**Records to process**
<<<<
/-! ### Control ports: resets and links (R18, R714, R730, R743, R757, R782) -/

/-- R714, R757: a function level reset and an entry to D3hot close the port's lock, stop its rings with cause RESET and bring its registers back to their reset
values; the journal stays.
R712, R730, R782: PERST_N's deassertion is noted with its cycle; its assertion, a link that goes down and a lost reference clock take the port's link down, and the
rings stop with cause RESET.
R730: a port whose link has been down for 1 s loses its partitions, which become BOTH; other partitions keep their owner. -/
def Obligations.PortResetsAndLinks : Prop :=
  (∀ (t port : Nat) (s : State) (p : CtlPort), s.portExists port = true → s.ports[port]? = some p → p.unwritten = [] →
    (∀ c ∈ [Instr.functionLevelReset t port, Instr.d3hotEntry t port], Answers c s (fun u => u.parts = s.parts ∧ u.svc = s.svc ∧
      ∃ q, u.ports[port]? = some q ∧ q.lockOpen = false ∧ q.intEnable = 0 ∧ q.apertureSel = 0 ∧ q.cmd = RingSt.reset ∧ q.cpl = RingSt.reset ∧ q.evt = RingSt.reset ∧
        q.journal = p.journal ∧ q.jseq = p.jseq)) ∧
    Answers (.d3hotEntry t port) s (fun u => u.ports[port]?.map (·.d3hot) = some true)) ∧
  (∀ (t port : Nat) (s : State) (p : CtlPort), s.ports[port]? = some p →
    (p.perst = true → Answers (.perstN t port true) s (fun u => OnlyPorts s u ∧
      u.ports[port]? = some { p with perst := false, perstHighAt := decided t s })) ∧
    (s.portExists port = true → p.unwritten = [] → Answers (.perstN t port false) s (fun u => u.parts = s.parts ∧ u.svc = s.svc ∧
      u.ports[port]?.map (fun q => (q.perst, q.linkUp, q.cmd.cause)) = some (true, false, .reset))) ∧
    (∀ why, s.portExists port = true → p.unwritten = [] → Answers (.pcieLinkDown t port why) s (fun u => u.parts = s.parts ∧ u.sec = s.sec ∧
      u.ports[port]?.map (fun q => (q.linkUp, q.linkDownSince.isSome, q.evt.cause)) = some (false, true, .reset)))) ∧
  (∀ (t port : Nat) (s : State) (p : CtlPort) (since i : Nat) (P : Part), s.ports[port]? = some p → p.linkDownSince = some since →
    since + 1600000000 ≤ decided t s → i < 4 → s.part? i = some P → P.owner = portOwner port →
    Answers (.ownerLost t port) s (fun u => (∃ Q, u.part? i = some Q ∧ Q.owner = .both) ∧ u.dies = s.dies ∧ u.sec = s.sec ∧ u.image = s.image ∧
      ∀ j Q, s.part? j = some Q → Q.owner ≠ portOwner port → u.part? j = some Q))

/-- R18, R199, R769: a warm reset of a die brings its error counters to 0 and leaves the other dies alone. -/
def Obligations.WarmReset : Prop :=
  ∀ (t d : Nat) (s : State) (D : Die), s.pkg ≠ .cold → s.die? d = some D → (∀ p, s.ports[d]? = some p → p.unwritten = []) →
    Answers (.warmReset t d) s (fun u => (∃ E, u.die? d = some E ∧ E.fabricCounters = [] ∧ E.replays = [] ∧ E.dram.corrected = 0 ∧ E.dram.flagged = 0 ∧
      E.remote.causes = [] ∧ E.remote.errReg = 0 ∧ E.remote.qps = D.remote.qps) ∧ (∀ e, e ≠ d → u.die? e = s.die? e) ∧ u.sec = s.sec ∧ u.image = s.image)

/-- R714, R728: a failed fetch of a descriptor, write of a completion or of an event stops that ring with cause DMA; a failed access of a running command ends it with
DMA_FAIL.
R743, R747: a received EAPOL frame takes the next of its port's 256 receive slots, and the slot after it is the next. -/
def Obligations.DmaFailuresAndFrames : Prop :=
  (∀ (t port : Nat) (tag : BitVec 32) (s : State) (p : CtlPort), s.portExists port = true → s.ports[port]? = some p → p.unwritten = [] →
    Answers (.dmaFail t port .descriptor tag) s (fun u => u.parts = s.parts ∧ u.ports[port]?.map (fun q => (q.cmd.stopped, q.cmd.cause)) = some (true, .dma)) ∧
    Answers (.dmaFail t port .completion tag) s (fun u => u.parts = s.parts ∧ u.ports[port]?.map (fun q => (q.cpl.stopped, q.cpl.cause)) = some (true, .dma)) ∧
    (∀ e, p.entry? tag = some e → p.ended = [] → Answers (.dmaFail t port .command tag) s (fun u => u.parts = s.parts ∧ u.sec = s.sec ∧
      ∃ x, u.outcomes port = [x] ∧ x.tag = tag ∧ x.status = .dmaFail ∧ x.opcode = e.opcode))) ∧
  (∀ (t port brk n : Nat) (frame : List Byte) (slots : List EapolSlot) (s : State), s.pkg = .on → port < 2 * s.dieCount → frame.length ≤ 2032 →
    aget s.eapol port = some (n, slots) → Answers (.eapolRx t port brk frame) s (fun u => u.parts = s.parts ∧ u.svc = s.svc ∧
      aget u.eapol port = some ((n + 1) % 256, slots.filter (fun e => e.slot != n) ++ [{ slot := n, frame := frame }]) ∧
      ∀ q, q ≠ port → aget u.eapol q = aget s.eapol q))

/-! ### Control ports: commands (R720, R721, R726, R748, R749, R703) -/

/-- R720, R726: a fetched command that nothing holds back starts, its descriptor in order, and no outcome is recorded by that; one whose opcode R733 does not list
ends with BAD_OPCODE.
R703, R721, R722, R724, R748: the completion of a mailbox command writes its status, clears BUSY and sets DONE; CONFIG_GEN advances by one when the command has changed
what it counts, and by nothing otherwise. A port's completed command leaves the outcomes that wait: with the completion ring at work and a slot free its completion is
written at CPL_TAIL, unless ENABLE is cleared on the same cycle; with the ring off nothing is written there. -/
def Obligations.CommandsStartAndComplete : Prop :=
  (∀ (t port : Nat) (s : State) (p : CtlPort) (e : JEntry), port < 2 → s.ports[port]? = some p → p.journal = [e] → e.status = .running → e.started = none →
    s.mayStart { port := port, entry := e } = true →
    (descFault e.desc = none → Answers (.commandStart t port) s (fun u => OnlyPorts s u ∧ u.outcomes port = s.outcomes port ∧
      u.ports[port]?.map (·.journal) = some [{ e with started := some (decided t s) }])) ∧
    (cmdFields (leAt e.desc 0 2) = none → Answers (.commandStart t port) s (fun u => OnlyPorts s u ∧
      ∃ x, u.outcomes port = s.outcomes port ++ [x] ∧ x.status = .badOpcode ∧ x.tag = e.tag))) ∧
  (∀ (t port : Nat) (tag : BitVec 32) (s : State) (e : Ended) (rest : List Ended), s.heldEnds = [] → s.running.all (fun r => !(r.cmd.port == port && r.cmd.tag == tag)) = true →
    (port = 2 → s.svc.sideband.ended = e :: rest → Answers (.commandCompletion t port tag) s (fun u => u.svc.sideband.busy = false ∧ u.svc.sideband.doneBit = true ∧
      u.svc.sideband.status = e.status.code ∧ u.svc.sideband.ended = rest ∧ u.parts = s.parts ∧ u.ports = s.ports ∧
      u.configGen = s.configGen + (if e.cfg && (e.status == .ok || e.status == .forced) then 1 else 0))) ∧
    (∀ p : CtlPort, port < 2 → s.ports[port]? = some p → p.ended = [e] → e.tag = tag → p.posted = [] →
      (p.cpl.enable = false → Answers (.commandCompletion t port tag) s (fun u => u.outcomes port = [] ∧ u.parts = s.parts ∧ u.svc = s.svc ∧
        u.configGen = s.configGen + (if e.cfg && (e.status == .ok || e.status == .forced) then 1 else 0))) ∧
      (p.cpl.active = true → p.cpl.full = false → p.unwritten = [] → (s.upTo t).cplStops port = false → e.irq = false → p.cplIntCount = 0 →
        Answers (.commandCompletion t port tag) s (fun u => u.outcomes port = [] ∧ u.parts = s.parts ∧ u.svc = s.svc ∧ u.out = s.out ++ [Out.completion port p.cpl.tail p.cpl.phase e] ∧
          u.ports[port]?.map (·.cpl) = some p.cpl.push))))

/-! ### Commands of the package (R605, R675-R677, R694, R695, R717, R729-R731, R739) -/

/-- R733, R695: NOP ends OK; LOG_READ ends OK with the oldest and the newest LOG_SEQ and writes whole records to the host, leaving the logbook as it is. Outcomes apart,
nothing else changes.
R673, R694, R695, R617: OPTION_SET, LOG_FREEZE and SEQ_TABLE_SET write a new option record with GEN one higher, that differs from the one before in their field alone;
the partitions and the dies are untouched. R670: where their program fails to verify twice, OPTION_SET and LOG_FREEZE end with NV_FAIL and change nothing but outcomes. -/
def Obligations.LogAndOptionCommands : Prop :=
  (∀ (t : Nat) (c : CmdRef) (s : State), s.canEnd c = true →
    Answers (.nop t c) s (fun u => EndsAs s u c 0x001 .ok ∧ OnlyOutcomes s u) ∧
    (∀ (first : BitVec 32) (n : BitVec 16) (addr : BitVec 64) (r : LogRec), s.svc.log.recs = [r] → first.toNat ≤ r.seq → 0 < n.toNat → c.port < 2 →
      Answers (.logRead t ⟨c, addr⟩ first n) s (fun u => EndsAs s u c 0x602 .ok (natLE 4 r.seq ++ natLE 4 r.seq) ∧ u.out = s.out ++ [Out.dma c.port addr.toNat r.bytes] ∧
        u.svc = s.svc ∧ u.parts = s.parts)) ∧
    (∀ (first : BitVec 32) (n : BitVec 16) (addr : BitVec 64), s.svc.log.recs = [] → c.port < 2 →
      Answers (.logRead t ⟨c, addr⟩ first n) s (fun u => EndsAs s u c 0x602 .ok (fill 8 0) ∧ u.out = s.out ++ [Out.dma c.port addr.toNat []] ∧ u.svc = s.svc))) ∧
  (∀ (t : Nat) (c : CmdRef) (s : State), s.canEnd c = true → s.ownsAll c = true →
    (∀ (n : Nat) (compat freeze : Bool) (a : BitVec 7),
      Answers (.optionSet t { c with nvFails := n + 2 } compat a) s (fun u => EndsAs s u c 0x603 .nvFail ∧ OnlyOutcomes s u) ∧
      Answers (.logFreeze t { c with nvFails := n + 2 } freeze) s (fun u => EndsAs s u c 0x601 .nvFail ∧ OnlyOutcomes s u)) ∧
    (∀ (compat : Bool) (a : BitVec 7), Answers (.optionSet t c compat a) s (fun u => EndsAs s u c 0x603 .ok ∧ u.parts = s.parts ∧ u.dies = s.dies ∧
      u.svc.nv.option = some { s.svc.nv.opt with logCompat := compat, i3cAddr := a.toNat, gen := s.svc.nv.opt.gen + 1 })) ∧
    (∀ freeze : Bool, Answers (.logFreeze t c freeze) s (fun u => EndsAs s u c 0x601 .ok ∧ u.parts = s.parts ∧ u.dies = s.dies ∧
      u.svc.nv.option = some { s.svc.nv.opt with logFrozen := freeze, gen := s.svc.nv.opt.gen + 1 })) ∧
    (∀ tab : List Byte, s.pkg = .cold ∨ s.allService = true → (parseSeqTable tab).isSome = true →
      Answers (.seqTableSet t c tab) s (fun u => EndsAs s u c 0x604 .ok ∧ u.parts = s.parts ∧ u.dies = s.dies ∧
        u.svc.nv.option = some { s.svc.nv.opt with seqTable := tab, gen := s.svc.nv.opt.gen + 1 })) ∧
    (∀ tab : List Byte, s.pkg = .cold ∨ s.allService = true → parseSeqTable tab = none →
      Answers (.seqTableSet t c tab) s (fun u => EndsAs s u c 0x604 .badTable ∧ OnlyOutcomes s u)))
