-- ==== Sys2Proof/Laws/PerInstr.lean ====
section
/-! SUPPORT. What holds of every command, one lemma per constructor: its meaning runs one effect on its decision cycle. -/
namespace Sys2Proof.Laws.Runs
open Sys2Proof Sys2Proof.Machine

/-- The command's meaning is one effect, run on a cycle that the command names. -/
def Statement (i : Instr) : Prop := ∀ s : State, ∃ (t : Nat) (f : State → State), exec i s = run t s f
>>>>
**What is expected**
Starting with the line with "x.opcode = e.opcode))) ∧" above and going on through the line with "tag)) = true →", transcribe every line exactly, both ends included, and add nothing.

**Answer to this task**
      ∃ x, u.outcomes port = [x] ∧ x.tag = tag ∧ x.status = .dmaFail ∧ x.opcode = e.opcode))) ∧
  (∀ (t port brk n : Nat) (frame : List Byte) (slots : List EapolSlot) (s : State), s.pkg = .on → port < 2 * s.dieCount → frame.length ≤ 2032 →
    aget s.eapol port = some (n, slots) → Answers (.eapolRx t port brk frame) s (fun u => u.parts = s.parts ∧ u.svc = s.svc ∧
      aget u.eapol port = some ((n + 1) % 256, slots.filter (fun e => e.slot != n) ++ [{ slot := n, frame := frame }]) ∧
      ∀ q, q ≠ port → aget u.eapol q = aget s.eapol q))

/-! ### Control ports: commands (R720, R721, R726, R748, R749, R703) -/

/-- R720, R726: a fetched command that nothing holds back starts, its descriptor in order, and no outcome is recorded by that; one whose opcode R733 does not list
ends with BAD_OPCODE.
R703, R721, R722, R724, R748: the completion of a mailbox command writes its status, clears BUSY and sets DONE; CONFIG_GEN advances by one when the command has changed
what it counts, and by nothing otherwise. A port's completed command leaves the outcomes that wait: with the completion ring at work and a slot free its completion is
written at CPL_TAIL, unless ENABLE is cleared on the same cycle; with the ring off nothing is written there. -/
def Obligations.CommandsStartAndComplete : Prop :=
  (∀ (t port : Nat) (s : State) (p : CtlPort) (e : JEntry), port < 2 → s.ports[port]? = some p → p.journal = [e] → e.status = .running → e.started = none →
    s.mayStart { port := port, entry := e } = true →
    (descFault e.desc = none → Answers (.commandStart t port) s (fun u => OnlyPorts s u ∧ u.outcomes port = s.outcomes port ∧
      u.ports[port]?.map (·.journal) = some [{ e with started := some (decided t s) }])) ∧
    (cmdFields (leAt e.desc 0 2) = none → Answers (.commandStart t port) s (fun u => OnlyPorts s u ∧
      ∃ x, u.outcomes port = s.outcomes port ++ [x] ∧ x.status = .badOpcode ∧ x.tag = e.tag))) ∧
  (∀ (t port : Nat) (tag : BitVec 32) (s : State) (e : Ended) (rest : List Ended), s.heldEnds = [] → s.running.all (fun r => !(r.cmd.port == port && r.cmd.tag == tag)) = true →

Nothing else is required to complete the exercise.